MATERIAL FOR THE TASK:
____________________
-- ==== Sys2Proof/Machine/Step.lean ====
section
/-! DEFINITION. One step: take the next word of the program, decode it, execute it (R244, R89). -/

namespace Sys2Proof.Machine

/-- One step (R244): the run ends where the list of words is exhausted; an unmatched configuration word raises the illegal instruction exception
(R85(a)); a word outside the formats is refused (R89). -/
def step (s : State) : Host.Outcome State Fault Refusal :=
  match s.fetch with
  | none => .fault (.endOfProgram s.arch.pc.toNat)
  | some w =>
    match decode s.params.vectorWidths w with
    | .instr i => s.countExecuted (exec i s)
    | .illegal => raiseIllegal w s
    | .notInThisSpec => .refused .notInThisSpec

/-- The state with a one-word program loaded, so that the next step runs that word: the list of one word, the word at `pc`, and the descriptor
of its slot where the table has none (log 14). -/
def State.withFetchWord (s : State) (nbits w : Nat) : State := s.loadProgram [BitVec.ofNat 32 (w % 2 ^ nbits)]

end Sys2Proof.Machine
end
____________________
ABOUT THIS TASK: Print exactly, and only, the lines from the line containing "def State.withFetchWord (s" through the final line of the records, both included.

TASK SOLUTION:
def State.withFetchWord (s : State) (nbits w : Nat) : State := s.loadProgram [BitVec.ofNat 32 (w % 2 ^ nbits)]

end Sys2Proof.Machine
end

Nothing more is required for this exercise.